Friday, November 13, 2015

Text Complexity: A Somewhat Truncated Primer.

The Common Core State Standards suggest a three-part model for thinking about text complexity. Don't be put off by this being from the Common Core. It's actually a pretty good way to think about the texts we ask our students to read.
3 Domains of Text Complexity from CCSS
for English Language Arts & Literacy in History/Social Studies, Science, and Technical Subjects. Appendix A, p. 4.

The foundation of the triangle is "reader and task."

As readers we each have preferences, strengths, and weaknesses. We have reading histories which impact our senses of ourselves as readers. We also have motivations, or lack of, which impact us as readers. I love reading poetry. Any text on how to build something mechanical, snooze-fest. Reading a novel for fun is not the same reading experience as reading it for a class requiring an analysis and paper on the novel. This can be summed up as experiences, knowledge, and tasks impacting each of us as readers.

The task part of this is the "purpose, complexity, and questions posed" (CCSS, Appendix A, p. 4). My understanding of this is that what we are asking kids to do with a text, how we are asking them to do it, and the way we are asking students to show what they understand are all components of reading comprehension task. 

The quantitative dimensions of text complexity are measurable: the average number of syllables in words, the average number of words in sentences. The variety of sentence lengths and structure.
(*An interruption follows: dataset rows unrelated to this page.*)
-- ==== Sys2Proof/Tests/Slice0.lean ====
section
/-! SUPPORT. The model's own tests: refused ill-formed words, decoded words, single steps, and witnesses for the statements. -/

namespace Sys2Proof.Machine.Tests
open Sys2Proof Sys2Proof.Machine Sys2Proof.Claims

set_option Elab.async false

/-! ## Ill-formed terms (R4, R22, R45, R129, R130, R155 to R164, R1): one for each check, all of them refused -/

theorem test_wf_refuses_scalar :
    ([.shli 1 2 64, .shri 1 2 64, .srai 1 2 64, .cmp 1 2 3 0 6, .cmpi 1 6 2 0, .plog 1 2 3 0 4, .mfsr 1 0x00C,
      .mfsr 1 0x120, .mtsr 1 0x041, .mtsr 1 0x042, .mtsr 1 0x034, .fcmps 1 2 3 0 4, .fcvts 1 2 0 6] : List Instr).all
      (fun i => !i.wf) = true := by decide

theorem test_wf_refuses_vector :
    ([.vabsF 0 1 2 3, .vshifti 0 1 2 3 0, .vshifti 0 1 2 0 32, .vidx 0 1 3, .rrot 0 1 2 64, .rbcst 0 1 2 64, .crot 0 1 2 16,
      .cbcst 0 1 2 16, .rred 0 1 2 6, .cred 0 1 2 6, .rscan 0 1 2 1, .rscan 0 1 2 5, .vcvt 0 1 2 9, .xcvt 0 1 2 10] :
      List Instr).all (fun i => !i.wf) = true := by decide

theorem test_wf_refuses_memory :
    ([.vld 0 1 2 15 3, .vst 0 1 2 0 3, .vst 0 1 2 15 3, .vldt 0 1 2 15 3, .ctld 0 1 2 15 3, .ctst 0 1 2 0 3,
      .ctst 0 1 2 15 3, .sld 0 1 2 3 1 0, .slda 0 1 2 0 7, .sstr 0 1 2 0 7, .mark 0 7, .cas 0 1 2 3 7,
      .amoadd 0 1 2 3 7, .amoand 0 1 2 3 7, .amoor 0 1 2 3 7, .amoxor 0 1 2 3 7, .amomin 0 1 2 3 7, .amomax 0 1 2 3 7,
      .amominu 0 1 2 3 7, .amomaxu 0 1 2 3 7, .amoswap 0 1 2 3 7, .amofadd 0 1 2 3 7, .amofmin 0 1 2 3 7,
      .amofmax 0 1 2 3 7] : List Instr).all (fun i => !i.wf) = true := by decide

theorem test_wf_refuses_groups_and_flags :
    ([.mma 0 0 3 8 0 0, .mma 0 0 0 9 0 0, .mma 0 0 0 8 0 1, .mref 0 0 0 0 0, .mref 0 0 8 0 2, .mlut 0 0 12 0 0,
      .mlut 0 0 8 0 4, .mldacc 0 0 4 0 0, .mldacc 0 0 8 0 8, .mdrain 0 0 31 0 0, .mdrain 0 0 8 0 15, .mfmt 0 1,
      .wswap 0 20 0 0, .wswap 0 8 0 1, .xfmt 0 10, .cpy 0 0 7 0, .cpy 0 0 8 6, .cpysl 0 0 7 0, .cpysl 0 0 8 6,
      .cpymc 0 0 25, .coll 0 0 0 0, .whfetch 0 17 0] : List Instr).all (fun i => !i.wf) = true := by decide

theorem test_wf_refuses_ct :
    ([.sync 0 0, .fset 0 7 0 1, .fsetSelf 0 7 0, .pwait 0 1 9, .whwait 0 0 0, .whwait 0 0 9, .barrive 0 1 7] :
      List Instr).all (fun i => !i.wf) = true := by decide

theorem test_wf_refuses_core_events :
    ([.contextStop 2048 1, .stopPoint 16, .watchdog 2048, .loadResult 2048 0, .icacheFill 512 0, .vldtLanded 512 0,
      .vldtLanded 0 32, .snoozeTimeout 2048, .barwaitTimeout 2048, .issueend 2048, .unbooked 2048 0 0, .unbooked 0 8 0,
      .unbooked 0 0 512, .slackExhausted 2048] : List Instr).all (fun i => !i.wf) = true := by decide

theorem test_wf_refuses_face_events :
    ([.tickStart 32, .admission 32, .taskStart 32 0, .slipTest 256, .thaw 256, .wratioChange 32 0, .wratioChange 0 8,
      .ratioSwitch 32 0, .ratioSwitch 0 8, .arrayStep 256 0, .arrayStep 0 4, .macroopComplete 256 0, .macroopComplete 0 4,
      .weightSwap 256, .swapDone 256, .acctFlush 256, .copyChunk 128, .copyComplete 128 0, .cpymcWrite 128 0,
      .collJoin 128 0, .cancelProcess 256, .doubleRefreshEntry 256, .doubleRefreshExit 256, .faceThrottle 32,
      .faceThrottleEnd 32, .droop 32, .tallowWrite 256 0, .acfgWrite 256 0] : List Instr).all (fun i => !i.wf) = true := by
  decide

theorem test_wf_refuses_domain_events :
    ([.handleCommandAccept 8, .cardStart 8, .codewordRead 8, .planeLand 8, .forwardedRead 8, .promotion 8, .promotionDone 8,
      .sweep 8, .demotionDone 8 0, .epochAdvance 8, .garbageCollection 8, .staticWearLevelling 8, .patrolRead 8,
      .waypartDone 1536, .wb 8 0, .wb 0 16, .wbinv 8 0, .wbinv 0 16, .inv 8 0, .inv 0 16, .maphbm 8 0, .maphbm 0 16,
      .maphbf 8 0, .maphbf 0 16, .unmap 8 0, .unmap 0 16, .pin 8 0, .pin 0 16, .unpin 8 0, .unpin 0 16, .promote 8 0,
      .promote 0 16, .demote 8 0, .demote 0 16, .replicate 8 0, .replicate 0 16, .inval 8 0, .inval 0 16, .dispatchStep 8,
      .taskComplete 8 0, .versionCommit 8 0, .l2cmdDone 8, .pgcmdDone 8, .relocation 8, .programFail 8 0,
      .injectWrite 8 0, .waypartWrite 1536 0] : List Instr).all (fun i => !i.wf) = true := by decide

theorem test_wf_refuses_partition_and_host_events :
    ([.presetDone 16, .machine 65536, .queueConfigWrite 16 0 0 0, .queueConfigWrite 0 16 0 0, .sqheadWrite 16 0,
      .msgheadWrite 16 0, .start 16 0, .preset 16 0, .registerWrite 3 0 0 0, .registerWrite 0 16 0 0, .hostRead 17 0 0,
      .hostWrite 17 0 [], .hostCoatRead 17 0, .hostCoatWrite 17 0 0, .getEventRecords 17, .getFwInfo 17, .transferFw 17 [],
      .activateFw 17, .getSupportedLogs 17, .getLog 17 0, .identifyMemoryDevice 17, .getHealthInfo 17, .attest 17 [],
      .getidkey 17, .extend 17 0 [], .preempt 17 0, .wreset 17, .powercap 17 0, .setTimestamp 17 0, .unsupported 17 0] :
      List Instr).all (fun i => !i.wf) = true := by decide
There are computer programs that can quickly and accurately chug through text to measure and calculate syllables, words, sentences.

"Text cohesion" is also part of this. According to CCSS beloved Appendix A, text cohesion is how "tightly the text holds together" (p. 7). Text cohesion is how much the text works to support the reader by deliberately using concrete language, repetition, definitions, so that the reader is supported and guided through the text. For example, I would humbly make the case that T.S. Eliot's The Waste Land has very low text cohesion. It is extremely difficult to read and to comprehend. The poem is full of allusions, abstract language, sophisticated imagery, references to other languages and customs, and vignettes that feel "dropped" into the text without context or explanation. In a decent edition of the poem, there are frequently more explanatory footnotes on the page than the actual poem. And I say, thank the reading goddesses for the footnotes, or I'd be lost! There are computer programs that can quickly and accurately chug through text to measure and calculate syllables, words, sentences. 

The qualitative dimensions of text complexity are not easily or clearly measurable. The intended meaning or purpose of the text, the degree of difficulty of the language used, and what kind of background knowledge a reader needs are part of qualitative measures of text complexity. Only a human-being is capable of a qualitative assessment of a text.